The Queensland Conservation Council has called out the hypocrisy of Premier Crisafulli's future-focused pitch to the National Press Club while his government in fact remains tied to expanding fossil fuel industries of the past and undermines investment in clean industries of the future.

The peak body warns that the Premier’s eager pursuit of fossil fuels and critical minerals will come at the expense of Queensland’s iconic nature and leave communities at risk from increasing climate impacts, unless the State Government focuses on taking climate action and protecting nature.

Queensland Conservation Council's Coal and Gas Campaigner, Ms Charlie Cox says

You can’t sell Queensland as the future while locking us into the past. Premier Crisafulli’s address today showed he knows the language of the future. However, the actions of his Government are to fast-track the expansion of the polluting fossil fuel industries of the past.

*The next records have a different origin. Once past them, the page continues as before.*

-- ==== Sys2Proof/Proofs/Acknowledgement.lean ====
section
/-! What an acknowledgement does to the flags it names (R155). -/

namespace Sys2Proof.Machine

/-- Writes to named places of a row of flags, one for each kind of a list: a kind of the list that is named has its new flag,
any other keeps the one it had. -/
theorem foldl_set_get {κ : Type} [DecidableEq κ] {n : Nat} {idx : κ → Fin n} (inj : ∀ {j k}, idx j = idx k → j = k) (named : κ → Bool)
    (g : κ → Flag) (l : List κ) (v : Vector Flag n) (j : κ) :
    (l.foldl (fun w k => if named k then w.set (idx k).val (g k) (idx k).isLt else w) v).get (idx j) =
      if j ∈ l ∧ named j = true then g j else v.get (idx j) := by
  induction l generalizing v with
  | nil => simp
  | cons k l ih =>
    rw [List.foldl_cons, ih]
    by_cases later : j ∈ l ∧ named j = true
    · simp [later]
    by_cases hk : j = k
    · subst hk
      by_cases hn : named j = true
      · simp [hn, Vector.get_eq_getElem]
      · simp [hn]
    · have places : (idx k).val ≠ (idx j).val := fun h => hk (inj (Fin.ext h)).symm
      have other : ¬(j ∈ k :: l ∧ named j = true) := by rwa [List.mem_cons, or_iff_right hk]
      rw [if_neg later, if_neg other]
      split
      · simp [Vector.get_eq_getElem, places]
      · rfl

variable (s : State)

/-- The flag of a channel kind after an ACK of channel `c` (R155). -/
theorem State.ackChan_chanFlag (c d : Chan) (named : ChanKind → Bool) (k : ChanKind) :
    (s.ackChan c named).chanFlag d k =
      if d = c ∧ named k = true then (s.chanFlag c k).acked (s.chanHeld c k) else s.chanFlag d k := by
  unfold State.chanFlag State.ackChan
  rw [PerChan.get_modify]
  by_cases hd : d = c
  · subst hd
    rw [if_pos rfl, foldl_set_get ChanKind.idx_injective]
    simp [ChanKind.mem_all]
  · simp [hd]

/-- The flag of a device kind after an ACK of the device (R155). -/
theorem State.ackDev_devFlag (named : DevKind → Bool) (k : DevKind) :
    (s.ackDev named).devFlag k = if named k = true then (s.devFlag k).acked (s.devHeld k) else s.devFlag k := by
  unfold State.devFlag State.ackDev
  rw [foldl_set_get DevKind.idx_injective]
  simp [DevKind.mem_all]

@[simp] theorem State.ackChan_dev (c : Chan) (f : ChanKind → Bool) : (s.ackChan c f).router.dev = s.router.dev := rfl
@[simp] theorem State.ackChan_kept (c : Chan) (f : ChanKind → Bool) : (s.ackChan c f).router.kept = s.router.kept := rfl
@[simp] theorem State.ackChan_devKept (c : Chan) (f : ChanKind → Bool) :
    (s.ackChan c f).router.devKept = s.router.devKept := rfl
@[simp] theorem State.ackChan_trips (c : Chan) (f : ChanKind → Bool) : (s.ackChan c f).router.trips = s.router.trips := rfl
@[simp] theorem State.ackDev_flags (f : DevKind → Bool) : (s.ackDev f).router.flags = s.router.flags := rfl
@[simp] theorem State.ackDev_kept (f : DevKind → Bool) : (s.ackDev f).router.kept = s.router.kept := rfl
@[simp] theorem State.ackDev_devKept (f : DevKind → Bool) : (s.ackDev f).router.devKept = s.router.devKept := rfl
@[simp] theorem State.ackDev_trips (f : DevKind → Bool) : (s.ackDev f).router.trips = s.router.trips := rfl

end Sys2Proof.Machine
end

There is a very thin veneer of future industries with the Premier talking about being open for investment in critical minerals and renewable energy. But the jig will soon be up, as increasing extreme weather driven by climate change drives up insurance costs.

Crisafulli’s ideological commitment to coal and gas has been exposed. Although Queensland’s coal fleet is the youngest in the National Electricity Market, it is still ageing and has some of the least reliable power stations in the NEM. Callide C broke down again in a January heat wave, and over the last year, an average of 23% of Queensland’s coal-fired power station capacity was offline.

Queensland can’t be open to next-generation clean industries while our Government is actively propping up yesterday’s technologies like coal and gas.

Streamlining environmental approvals to fast-track coal and gas threatens the communities and biodiversity that make Queensland what it is. The Government’s moves to stifle renewable energy investment, through abrupt planning changes and calling in already approved projects, shows their lack of commitment to clean industries.

Crisafulli has at least read the community right, that Queenslanders want the progressive coal royalties scheme to stay. We know it is only fair that multinational mining corporations return a share of their superprofits back into the communities they extract resources from.

We can develop new, clean industries that protect nature and our climate. But without accelerating nature protection laws, particularly bioregional planning under the new EPBC reforms, expanding critical minerals could allow a repeat of the devastation coal and gas mining has wrought on Queensland’s landscapes.

Any critical minerals development must be done with robust environmental safeguards and First Nations collaboration so we can develop the clean industries that will allow Queensland to get maximum benefits out of our resources, not just continue exporting our resources overseas for multinational profit.

For Crisafulli to create a Queensland that we can all be proud of, he must match his optimism with policies that secure a stable climate, protect nature, and build a genuinely modern energy system.